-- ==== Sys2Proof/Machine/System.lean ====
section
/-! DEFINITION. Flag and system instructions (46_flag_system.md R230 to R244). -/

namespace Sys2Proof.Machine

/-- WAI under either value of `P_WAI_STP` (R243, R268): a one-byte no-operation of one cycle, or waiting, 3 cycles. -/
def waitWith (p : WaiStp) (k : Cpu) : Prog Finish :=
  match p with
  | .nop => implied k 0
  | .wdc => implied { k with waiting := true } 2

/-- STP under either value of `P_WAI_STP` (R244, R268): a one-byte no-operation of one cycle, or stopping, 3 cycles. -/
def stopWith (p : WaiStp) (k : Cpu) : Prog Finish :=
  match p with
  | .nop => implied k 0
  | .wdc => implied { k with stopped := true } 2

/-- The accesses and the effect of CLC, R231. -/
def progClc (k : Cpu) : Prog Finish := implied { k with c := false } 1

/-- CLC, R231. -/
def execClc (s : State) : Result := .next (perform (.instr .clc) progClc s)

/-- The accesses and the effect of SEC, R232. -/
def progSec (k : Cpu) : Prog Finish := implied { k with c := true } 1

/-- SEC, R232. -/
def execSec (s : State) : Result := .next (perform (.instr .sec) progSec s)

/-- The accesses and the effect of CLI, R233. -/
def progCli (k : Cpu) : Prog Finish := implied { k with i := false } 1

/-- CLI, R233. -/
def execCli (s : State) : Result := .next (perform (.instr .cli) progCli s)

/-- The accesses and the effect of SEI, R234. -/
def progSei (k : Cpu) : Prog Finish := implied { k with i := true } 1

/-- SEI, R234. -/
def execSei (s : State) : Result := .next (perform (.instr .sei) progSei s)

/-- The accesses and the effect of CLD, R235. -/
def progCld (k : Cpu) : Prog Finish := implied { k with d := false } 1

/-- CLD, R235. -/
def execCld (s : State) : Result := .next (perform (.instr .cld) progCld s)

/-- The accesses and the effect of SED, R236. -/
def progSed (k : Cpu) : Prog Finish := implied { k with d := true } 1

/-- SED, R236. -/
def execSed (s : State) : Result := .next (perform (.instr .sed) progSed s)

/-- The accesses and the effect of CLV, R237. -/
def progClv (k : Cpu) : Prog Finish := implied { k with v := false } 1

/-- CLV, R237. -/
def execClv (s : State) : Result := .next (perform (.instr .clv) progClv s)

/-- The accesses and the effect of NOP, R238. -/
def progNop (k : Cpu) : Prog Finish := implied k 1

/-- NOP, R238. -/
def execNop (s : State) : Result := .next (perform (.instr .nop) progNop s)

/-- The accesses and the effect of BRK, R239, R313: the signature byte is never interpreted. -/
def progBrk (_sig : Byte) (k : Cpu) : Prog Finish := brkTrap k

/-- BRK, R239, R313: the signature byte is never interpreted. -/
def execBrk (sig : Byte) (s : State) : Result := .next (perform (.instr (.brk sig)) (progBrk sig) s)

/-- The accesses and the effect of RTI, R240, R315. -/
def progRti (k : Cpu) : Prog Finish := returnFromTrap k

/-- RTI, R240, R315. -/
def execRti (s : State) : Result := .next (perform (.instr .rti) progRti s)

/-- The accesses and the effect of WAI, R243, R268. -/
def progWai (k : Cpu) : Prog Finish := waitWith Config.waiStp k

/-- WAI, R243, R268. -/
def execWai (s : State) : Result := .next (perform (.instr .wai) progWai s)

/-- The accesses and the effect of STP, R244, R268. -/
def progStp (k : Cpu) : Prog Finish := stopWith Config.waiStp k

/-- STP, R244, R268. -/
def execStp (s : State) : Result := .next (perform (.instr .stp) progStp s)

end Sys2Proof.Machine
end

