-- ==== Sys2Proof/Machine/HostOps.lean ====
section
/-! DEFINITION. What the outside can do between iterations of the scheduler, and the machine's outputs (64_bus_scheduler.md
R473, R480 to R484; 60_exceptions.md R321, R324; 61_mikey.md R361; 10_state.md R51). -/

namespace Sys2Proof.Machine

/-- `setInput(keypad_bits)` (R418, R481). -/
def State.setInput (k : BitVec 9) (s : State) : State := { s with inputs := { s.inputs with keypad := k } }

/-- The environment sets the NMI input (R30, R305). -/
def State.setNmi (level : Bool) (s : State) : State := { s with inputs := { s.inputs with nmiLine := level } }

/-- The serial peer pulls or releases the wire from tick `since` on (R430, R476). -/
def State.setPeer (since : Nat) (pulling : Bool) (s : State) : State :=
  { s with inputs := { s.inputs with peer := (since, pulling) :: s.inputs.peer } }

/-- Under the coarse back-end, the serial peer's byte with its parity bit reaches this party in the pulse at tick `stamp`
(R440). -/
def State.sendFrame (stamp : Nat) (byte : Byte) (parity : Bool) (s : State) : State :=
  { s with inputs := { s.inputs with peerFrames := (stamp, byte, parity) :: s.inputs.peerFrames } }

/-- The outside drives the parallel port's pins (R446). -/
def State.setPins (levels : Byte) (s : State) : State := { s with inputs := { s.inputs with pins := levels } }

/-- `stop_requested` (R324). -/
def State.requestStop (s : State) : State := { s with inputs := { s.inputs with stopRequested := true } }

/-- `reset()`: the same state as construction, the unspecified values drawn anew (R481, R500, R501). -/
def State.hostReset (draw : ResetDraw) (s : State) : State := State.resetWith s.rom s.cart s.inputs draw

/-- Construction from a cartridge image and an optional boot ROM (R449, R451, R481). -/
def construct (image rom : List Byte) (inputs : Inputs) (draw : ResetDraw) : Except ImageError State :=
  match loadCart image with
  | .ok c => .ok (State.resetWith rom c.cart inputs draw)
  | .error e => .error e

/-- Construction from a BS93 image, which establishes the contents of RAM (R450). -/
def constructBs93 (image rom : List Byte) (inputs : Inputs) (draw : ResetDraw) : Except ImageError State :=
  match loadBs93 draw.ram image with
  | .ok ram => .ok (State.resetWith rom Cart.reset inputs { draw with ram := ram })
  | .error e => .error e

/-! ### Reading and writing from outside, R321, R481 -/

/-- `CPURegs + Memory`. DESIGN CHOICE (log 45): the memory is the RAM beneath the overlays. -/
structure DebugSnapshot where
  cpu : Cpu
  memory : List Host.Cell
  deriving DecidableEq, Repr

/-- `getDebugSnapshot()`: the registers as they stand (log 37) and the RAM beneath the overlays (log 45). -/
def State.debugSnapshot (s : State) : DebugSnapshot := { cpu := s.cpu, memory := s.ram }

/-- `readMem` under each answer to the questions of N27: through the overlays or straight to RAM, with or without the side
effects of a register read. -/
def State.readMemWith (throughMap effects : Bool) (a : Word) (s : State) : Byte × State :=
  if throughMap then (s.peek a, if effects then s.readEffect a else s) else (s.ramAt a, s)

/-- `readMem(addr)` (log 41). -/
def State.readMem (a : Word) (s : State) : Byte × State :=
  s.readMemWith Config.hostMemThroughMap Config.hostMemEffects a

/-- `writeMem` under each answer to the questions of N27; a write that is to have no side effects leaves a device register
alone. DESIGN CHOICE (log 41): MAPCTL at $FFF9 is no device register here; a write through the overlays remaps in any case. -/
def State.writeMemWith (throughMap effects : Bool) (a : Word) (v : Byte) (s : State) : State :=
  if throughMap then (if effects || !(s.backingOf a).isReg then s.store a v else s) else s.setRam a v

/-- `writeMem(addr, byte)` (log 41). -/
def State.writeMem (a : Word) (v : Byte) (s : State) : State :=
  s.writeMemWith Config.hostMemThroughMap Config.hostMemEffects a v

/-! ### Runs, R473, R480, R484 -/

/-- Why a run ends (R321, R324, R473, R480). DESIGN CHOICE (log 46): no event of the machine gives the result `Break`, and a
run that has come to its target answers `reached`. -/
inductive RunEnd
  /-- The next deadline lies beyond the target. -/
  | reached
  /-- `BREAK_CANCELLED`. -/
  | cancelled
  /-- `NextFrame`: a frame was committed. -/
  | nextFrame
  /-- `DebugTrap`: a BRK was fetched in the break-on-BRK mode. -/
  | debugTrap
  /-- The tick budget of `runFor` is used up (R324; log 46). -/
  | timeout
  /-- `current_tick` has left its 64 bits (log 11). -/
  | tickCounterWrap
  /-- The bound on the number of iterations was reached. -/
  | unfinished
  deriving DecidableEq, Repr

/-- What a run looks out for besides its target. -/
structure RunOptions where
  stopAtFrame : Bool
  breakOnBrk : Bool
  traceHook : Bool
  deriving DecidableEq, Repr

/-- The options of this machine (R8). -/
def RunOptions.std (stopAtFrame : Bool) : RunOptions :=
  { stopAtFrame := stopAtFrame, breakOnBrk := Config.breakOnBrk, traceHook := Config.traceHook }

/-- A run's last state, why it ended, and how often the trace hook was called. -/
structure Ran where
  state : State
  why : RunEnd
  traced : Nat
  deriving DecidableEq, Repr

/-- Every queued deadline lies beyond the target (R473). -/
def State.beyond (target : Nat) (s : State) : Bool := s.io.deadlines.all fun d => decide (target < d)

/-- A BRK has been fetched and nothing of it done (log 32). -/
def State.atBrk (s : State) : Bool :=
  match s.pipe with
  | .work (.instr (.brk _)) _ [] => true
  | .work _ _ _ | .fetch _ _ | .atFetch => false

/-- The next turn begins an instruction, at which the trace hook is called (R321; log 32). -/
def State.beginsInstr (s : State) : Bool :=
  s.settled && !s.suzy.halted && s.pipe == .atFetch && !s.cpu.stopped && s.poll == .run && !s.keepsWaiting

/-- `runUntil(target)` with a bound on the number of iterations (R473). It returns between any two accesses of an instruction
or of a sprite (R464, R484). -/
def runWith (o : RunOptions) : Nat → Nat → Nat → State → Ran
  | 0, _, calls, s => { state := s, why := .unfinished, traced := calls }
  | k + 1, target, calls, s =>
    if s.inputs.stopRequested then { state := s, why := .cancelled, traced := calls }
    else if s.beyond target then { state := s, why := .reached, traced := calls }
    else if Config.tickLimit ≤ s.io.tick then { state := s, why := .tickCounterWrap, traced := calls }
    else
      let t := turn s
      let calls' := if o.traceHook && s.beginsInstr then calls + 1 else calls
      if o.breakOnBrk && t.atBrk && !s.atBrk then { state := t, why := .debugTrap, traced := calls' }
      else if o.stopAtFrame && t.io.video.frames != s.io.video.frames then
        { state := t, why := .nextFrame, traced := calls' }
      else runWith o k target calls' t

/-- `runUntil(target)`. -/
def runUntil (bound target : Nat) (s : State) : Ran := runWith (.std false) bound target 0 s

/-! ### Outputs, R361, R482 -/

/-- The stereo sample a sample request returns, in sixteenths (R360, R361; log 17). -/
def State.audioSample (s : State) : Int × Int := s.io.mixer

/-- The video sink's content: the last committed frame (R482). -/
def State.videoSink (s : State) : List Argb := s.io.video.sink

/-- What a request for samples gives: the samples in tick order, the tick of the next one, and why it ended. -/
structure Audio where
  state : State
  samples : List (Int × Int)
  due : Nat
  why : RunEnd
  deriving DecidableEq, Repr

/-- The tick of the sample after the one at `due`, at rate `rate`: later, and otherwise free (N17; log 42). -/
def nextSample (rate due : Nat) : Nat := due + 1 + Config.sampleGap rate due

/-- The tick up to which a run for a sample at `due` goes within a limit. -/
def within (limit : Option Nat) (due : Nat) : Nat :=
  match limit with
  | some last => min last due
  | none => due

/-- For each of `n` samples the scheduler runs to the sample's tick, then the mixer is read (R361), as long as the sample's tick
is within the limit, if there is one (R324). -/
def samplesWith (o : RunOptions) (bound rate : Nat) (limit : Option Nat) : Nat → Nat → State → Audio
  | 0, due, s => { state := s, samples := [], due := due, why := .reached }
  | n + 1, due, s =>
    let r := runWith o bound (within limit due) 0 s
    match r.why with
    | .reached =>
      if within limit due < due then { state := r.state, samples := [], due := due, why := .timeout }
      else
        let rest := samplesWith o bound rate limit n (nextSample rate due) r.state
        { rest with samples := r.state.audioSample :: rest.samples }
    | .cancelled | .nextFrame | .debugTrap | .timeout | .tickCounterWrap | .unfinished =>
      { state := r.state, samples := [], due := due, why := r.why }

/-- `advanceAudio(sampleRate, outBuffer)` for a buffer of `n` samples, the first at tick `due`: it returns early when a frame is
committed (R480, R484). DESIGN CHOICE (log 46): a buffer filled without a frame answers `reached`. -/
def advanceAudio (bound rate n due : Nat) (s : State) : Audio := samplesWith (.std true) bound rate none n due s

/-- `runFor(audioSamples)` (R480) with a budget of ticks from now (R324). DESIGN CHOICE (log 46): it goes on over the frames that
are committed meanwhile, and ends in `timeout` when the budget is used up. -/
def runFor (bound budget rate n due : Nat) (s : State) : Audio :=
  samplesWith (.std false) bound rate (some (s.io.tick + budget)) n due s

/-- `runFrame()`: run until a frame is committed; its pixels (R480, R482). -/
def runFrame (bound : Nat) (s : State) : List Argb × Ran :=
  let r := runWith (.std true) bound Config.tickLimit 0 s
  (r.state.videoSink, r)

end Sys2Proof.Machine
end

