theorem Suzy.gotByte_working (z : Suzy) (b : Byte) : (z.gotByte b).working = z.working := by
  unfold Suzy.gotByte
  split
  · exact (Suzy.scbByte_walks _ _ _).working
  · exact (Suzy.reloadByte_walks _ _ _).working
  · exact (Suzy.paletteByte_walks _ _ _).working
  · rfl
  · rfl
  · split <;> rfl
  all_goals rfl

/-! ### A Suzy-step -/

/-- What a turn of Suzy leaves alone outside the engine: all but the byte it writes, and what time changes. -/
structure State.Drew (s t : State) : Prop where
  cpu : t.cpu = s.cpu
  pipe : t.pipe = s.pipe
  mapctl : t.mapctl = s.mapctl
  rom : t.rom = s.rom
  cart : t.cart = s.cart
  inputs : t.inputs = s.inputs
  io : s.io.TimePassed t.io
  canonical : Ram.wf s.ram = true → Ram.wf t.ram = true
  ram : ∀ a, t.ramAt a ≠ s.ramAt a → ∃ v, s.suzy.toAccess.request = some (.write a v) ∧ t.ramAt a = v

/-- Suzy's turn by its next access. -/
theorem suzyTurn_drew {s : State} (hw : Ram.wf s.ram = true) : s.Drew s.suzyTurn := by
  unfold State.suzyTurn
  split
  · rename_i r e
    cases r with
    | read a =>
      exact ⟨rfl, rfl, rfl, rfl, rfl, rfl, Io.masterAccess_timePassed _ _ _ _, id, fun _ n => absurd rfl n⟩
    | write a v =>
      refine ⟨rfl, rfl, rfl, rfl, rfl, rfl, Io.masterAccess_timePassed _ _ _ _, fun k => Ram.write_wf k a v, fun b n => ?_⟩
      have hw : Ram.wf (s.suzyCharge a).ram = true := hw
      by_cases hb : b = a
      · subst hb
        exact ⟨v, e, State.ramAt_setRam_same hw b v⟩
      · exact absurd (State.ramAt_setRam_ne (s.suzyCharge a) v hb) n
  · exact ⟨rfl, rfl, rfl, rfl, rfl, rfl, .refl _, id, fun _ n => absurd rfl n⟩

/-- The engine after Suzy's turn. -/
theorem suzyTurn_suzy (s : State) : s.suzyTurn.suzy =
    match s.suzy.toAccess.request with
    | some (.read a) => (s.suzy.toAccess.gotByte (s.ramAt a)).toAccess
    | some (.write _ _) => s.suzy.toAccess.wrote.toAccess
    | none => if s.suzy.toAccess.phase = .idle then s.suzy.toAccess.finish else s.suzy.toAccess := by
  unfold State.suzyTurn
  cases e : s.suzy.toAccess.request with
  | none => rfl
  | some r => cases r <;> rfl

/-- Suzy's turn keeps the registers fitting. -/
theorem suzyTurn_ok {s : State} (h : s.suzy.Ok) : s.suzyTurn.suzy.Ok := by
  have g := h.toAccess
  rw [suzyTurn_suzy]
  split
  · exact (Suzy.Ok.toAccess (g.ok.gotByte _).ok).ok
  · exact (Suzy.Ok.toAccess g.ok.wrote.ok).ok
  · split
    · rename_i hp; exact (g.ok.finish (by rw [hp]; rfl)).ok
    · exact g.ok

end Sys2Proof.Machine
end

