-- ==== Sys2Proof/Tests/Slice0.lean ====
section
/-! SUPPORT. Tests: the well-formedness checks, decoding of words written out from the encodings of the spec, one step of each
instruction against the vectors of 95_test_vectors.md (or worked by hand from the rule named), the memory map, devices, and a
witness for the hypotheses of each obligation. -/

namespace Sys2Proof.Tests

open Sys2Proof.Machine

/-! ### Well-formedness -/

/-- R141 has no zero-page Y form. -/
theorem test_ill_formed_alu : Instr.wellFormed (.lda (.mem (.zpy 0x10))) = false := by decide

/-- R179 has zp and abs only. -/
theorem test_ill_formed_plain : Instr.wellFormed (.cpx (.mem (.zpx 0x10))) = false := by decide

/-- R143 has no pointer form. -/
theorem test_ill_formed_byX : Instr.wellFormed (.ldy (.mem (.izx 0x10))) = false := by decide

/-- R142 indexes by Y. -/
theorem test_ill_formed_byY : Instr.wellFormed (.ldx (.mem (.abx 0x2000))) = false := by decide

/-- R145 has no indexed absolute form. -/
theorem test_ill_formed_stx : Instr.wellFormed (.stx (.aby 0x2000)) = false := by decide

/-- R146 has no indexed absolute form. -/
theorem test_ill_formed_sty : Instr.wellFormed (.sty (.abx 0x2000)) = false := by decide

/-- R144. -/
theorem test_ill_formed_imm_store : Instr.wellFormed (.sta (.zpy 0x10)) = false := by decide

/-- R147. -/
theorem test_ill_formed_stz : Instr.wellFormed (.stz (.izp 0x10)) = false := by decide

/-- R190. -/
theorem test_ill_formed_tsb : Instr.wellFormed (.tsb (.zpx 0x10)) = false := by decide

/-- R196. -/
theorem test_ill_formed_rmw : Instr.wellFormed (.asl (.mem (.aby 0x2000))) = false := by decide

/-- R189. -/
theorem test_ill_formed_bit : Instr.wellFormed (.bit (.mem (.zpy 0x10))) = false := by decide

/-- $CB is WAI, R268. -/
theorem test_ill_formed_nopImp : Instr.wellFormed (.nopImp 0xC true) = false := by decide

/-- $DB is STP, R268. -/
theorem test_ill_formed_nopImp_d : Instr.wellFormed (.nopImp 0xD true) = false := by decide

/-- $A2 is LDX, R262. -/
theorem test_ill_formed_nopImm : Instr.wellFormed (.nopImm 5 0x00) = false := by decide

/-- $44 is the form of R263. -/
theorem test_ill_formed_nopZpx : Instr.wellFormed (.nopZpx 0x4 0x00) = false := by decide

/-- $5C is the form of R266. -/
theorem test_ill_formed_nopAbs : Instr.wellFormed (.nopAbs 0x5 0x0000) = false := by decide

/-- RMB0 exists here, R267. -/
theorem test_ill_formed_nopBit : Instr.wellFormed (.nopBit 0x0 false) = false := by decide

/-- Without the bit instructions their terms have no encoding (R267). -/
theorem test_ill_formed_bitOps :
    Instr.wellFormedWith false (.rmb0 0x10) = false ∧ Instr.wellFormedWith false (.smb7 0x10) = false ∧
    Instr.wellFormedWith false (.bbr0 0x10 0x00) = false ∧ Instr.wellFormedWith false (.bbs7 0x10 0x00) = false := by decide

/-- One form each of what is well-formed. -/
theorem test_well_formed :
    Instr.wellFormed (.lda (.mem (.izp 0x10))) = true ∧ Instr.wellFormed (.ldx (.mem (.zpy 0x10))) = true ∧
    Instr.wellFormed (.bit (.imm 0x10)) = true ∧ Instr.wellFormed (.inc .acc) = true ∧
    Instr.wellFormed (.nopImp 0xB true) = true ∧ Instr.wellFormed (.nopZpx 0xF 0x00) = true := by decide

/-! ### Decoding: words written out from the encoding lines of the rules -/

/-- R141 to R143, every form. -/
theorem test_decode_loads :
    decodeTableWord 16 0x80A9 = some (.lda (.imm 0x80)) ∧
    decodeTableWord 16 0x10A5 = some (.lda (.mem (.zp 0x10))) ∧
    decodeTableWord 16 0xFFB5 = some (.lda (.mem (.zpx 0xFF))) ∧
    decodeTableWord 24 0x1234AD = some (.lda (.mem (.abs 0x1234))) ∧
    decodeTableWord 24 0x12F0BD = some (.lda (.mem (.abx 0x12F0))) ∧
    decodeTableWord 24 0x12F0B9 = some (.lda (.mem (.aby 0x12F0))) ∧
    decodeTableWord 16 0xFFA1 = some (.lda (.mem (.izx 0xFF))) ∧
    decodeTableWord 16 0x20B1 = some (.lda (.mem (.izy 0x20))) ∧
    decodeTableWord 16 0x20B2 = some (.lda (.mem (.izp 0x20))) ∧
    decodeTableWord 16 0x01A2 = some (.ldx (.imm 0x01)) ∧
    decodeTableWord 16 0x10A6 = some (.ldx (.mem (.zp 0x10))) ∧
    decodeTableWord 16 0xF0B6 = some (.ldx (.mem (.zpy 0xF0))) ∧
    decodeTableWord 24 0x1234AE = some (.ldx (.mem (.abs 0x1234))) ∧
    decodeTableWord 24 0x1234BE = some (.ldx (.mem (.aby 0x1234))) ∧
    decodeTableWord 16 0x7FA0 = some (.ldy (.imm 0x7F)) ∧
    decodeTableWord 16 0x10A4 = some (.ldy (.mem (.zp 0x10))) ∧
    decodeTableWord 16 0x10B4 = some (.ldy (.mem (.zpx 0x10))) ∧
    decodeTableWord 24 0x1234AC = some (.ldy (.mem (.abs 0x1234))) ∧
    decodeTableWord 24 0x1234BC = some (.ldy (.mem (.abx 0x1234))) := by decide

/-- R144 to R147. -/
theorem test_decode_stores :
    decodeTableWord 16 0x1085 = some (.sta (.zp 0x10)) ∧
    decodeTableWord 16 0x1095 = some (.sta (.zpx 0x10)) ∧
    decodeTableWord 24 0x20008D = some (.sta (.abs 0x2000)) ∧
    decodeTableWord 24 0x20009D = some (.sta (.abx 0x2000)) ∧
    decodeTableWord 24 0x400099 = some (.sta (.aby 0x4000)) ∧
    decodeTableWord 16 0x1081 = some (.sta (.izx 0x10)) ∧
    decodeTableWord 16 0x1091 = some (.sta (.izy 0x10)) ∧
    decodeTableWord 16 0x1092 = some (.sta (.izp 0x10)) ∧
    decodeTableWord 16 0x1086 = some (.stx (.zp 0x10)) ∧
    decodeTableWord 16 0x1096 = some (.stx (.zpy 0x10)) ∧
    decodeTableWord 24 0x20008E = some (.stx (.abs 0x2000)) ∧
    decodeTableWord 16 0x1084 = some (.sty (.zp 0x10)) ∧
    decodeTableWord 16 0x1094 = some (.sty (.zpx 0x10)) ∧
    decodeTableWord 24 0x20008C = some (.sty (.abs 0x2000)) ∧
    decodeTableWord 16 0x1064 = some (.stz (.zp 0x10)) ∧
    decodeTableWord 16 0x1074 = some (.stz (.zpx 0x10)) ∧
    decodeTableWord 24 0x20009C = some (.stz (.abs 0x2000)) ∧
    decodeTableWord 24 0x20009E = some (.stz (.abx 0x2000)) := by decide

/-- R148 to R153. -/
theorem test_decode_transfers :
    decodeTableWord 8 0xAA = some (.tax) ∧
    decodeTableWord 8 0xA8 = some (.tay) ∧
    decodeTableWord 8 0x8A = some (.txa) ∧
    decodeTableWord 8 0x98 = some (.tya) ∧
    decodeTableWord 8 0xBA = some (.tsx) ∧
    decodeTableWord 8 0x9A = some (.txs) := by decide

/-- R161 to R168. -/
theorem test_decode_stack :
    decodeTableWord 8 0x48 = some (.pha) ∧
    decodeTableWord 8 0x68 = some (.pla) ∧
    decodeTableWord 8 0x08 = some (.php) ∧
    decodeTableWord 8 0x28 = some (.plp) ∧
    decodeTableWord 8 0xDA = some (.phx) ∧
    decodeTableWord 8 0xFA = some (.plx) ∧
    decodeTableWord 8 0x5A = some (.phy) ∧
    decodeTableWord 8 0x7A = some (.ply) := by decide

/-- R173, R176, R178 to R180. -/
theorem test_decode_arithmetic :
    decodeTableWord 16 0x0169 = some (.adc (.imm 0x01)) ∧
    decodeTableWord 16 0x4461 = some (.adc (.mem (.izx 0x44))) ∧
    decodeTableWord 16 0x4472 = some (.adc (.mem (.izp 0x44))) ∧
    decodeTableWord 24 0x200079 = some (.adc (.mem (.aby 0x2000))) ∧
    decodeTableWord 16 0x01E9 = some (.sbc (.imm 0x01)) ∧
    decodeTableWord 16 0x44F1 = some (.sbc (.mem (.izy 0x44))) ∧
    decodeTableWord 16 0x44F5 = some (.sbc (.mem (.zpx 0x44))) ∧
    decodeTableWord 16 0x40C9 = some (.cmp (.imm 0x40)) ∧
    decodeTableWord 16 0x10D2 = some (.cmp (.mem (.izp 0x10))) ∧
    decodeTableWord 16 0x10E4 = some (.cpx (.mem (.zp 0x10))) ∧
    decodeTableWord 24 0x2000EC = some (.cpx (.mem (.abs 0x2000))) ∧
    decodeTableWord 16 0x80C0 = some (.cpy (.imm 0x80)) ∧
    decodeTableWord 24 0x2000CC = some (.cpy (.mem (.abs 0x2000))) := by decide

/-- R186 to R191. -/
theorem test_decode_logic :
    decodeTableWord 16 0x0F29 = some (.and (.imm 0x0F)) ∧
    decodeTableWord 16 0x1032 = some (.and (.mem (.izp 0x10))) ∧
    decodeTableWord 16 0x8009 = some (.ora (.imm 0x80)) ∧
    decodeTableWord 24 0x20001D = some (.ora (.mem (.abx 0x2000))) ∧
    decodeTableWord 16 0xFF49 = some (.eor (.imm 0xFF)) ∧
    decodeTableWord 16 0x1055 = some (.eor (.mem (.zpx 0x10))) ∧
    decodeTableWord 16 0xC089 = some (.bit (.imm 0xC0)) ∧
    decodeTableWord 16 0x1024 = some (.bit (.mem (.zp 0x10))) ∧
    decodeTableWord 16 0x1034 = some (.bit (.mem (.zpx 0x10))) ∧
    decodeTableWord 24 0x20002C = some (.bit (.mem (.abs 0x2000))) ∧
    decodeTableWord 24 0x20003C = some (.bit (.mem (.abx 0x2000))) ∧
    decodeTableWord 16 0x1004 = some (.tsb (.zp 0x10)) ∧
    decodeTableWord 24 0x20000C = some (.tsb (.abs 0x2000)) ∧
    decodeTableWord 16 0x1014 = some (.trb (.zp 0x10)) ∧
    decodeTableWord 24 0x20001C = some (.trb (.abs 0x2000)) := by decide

Assignment: Copy each line above that contains the string "rest".

Answer to this problem:
        let rest := samplesWith o bound rate limit n (nextSample rate due) r.state
        { rest with samples := r.state.audioSample :: rest.samples }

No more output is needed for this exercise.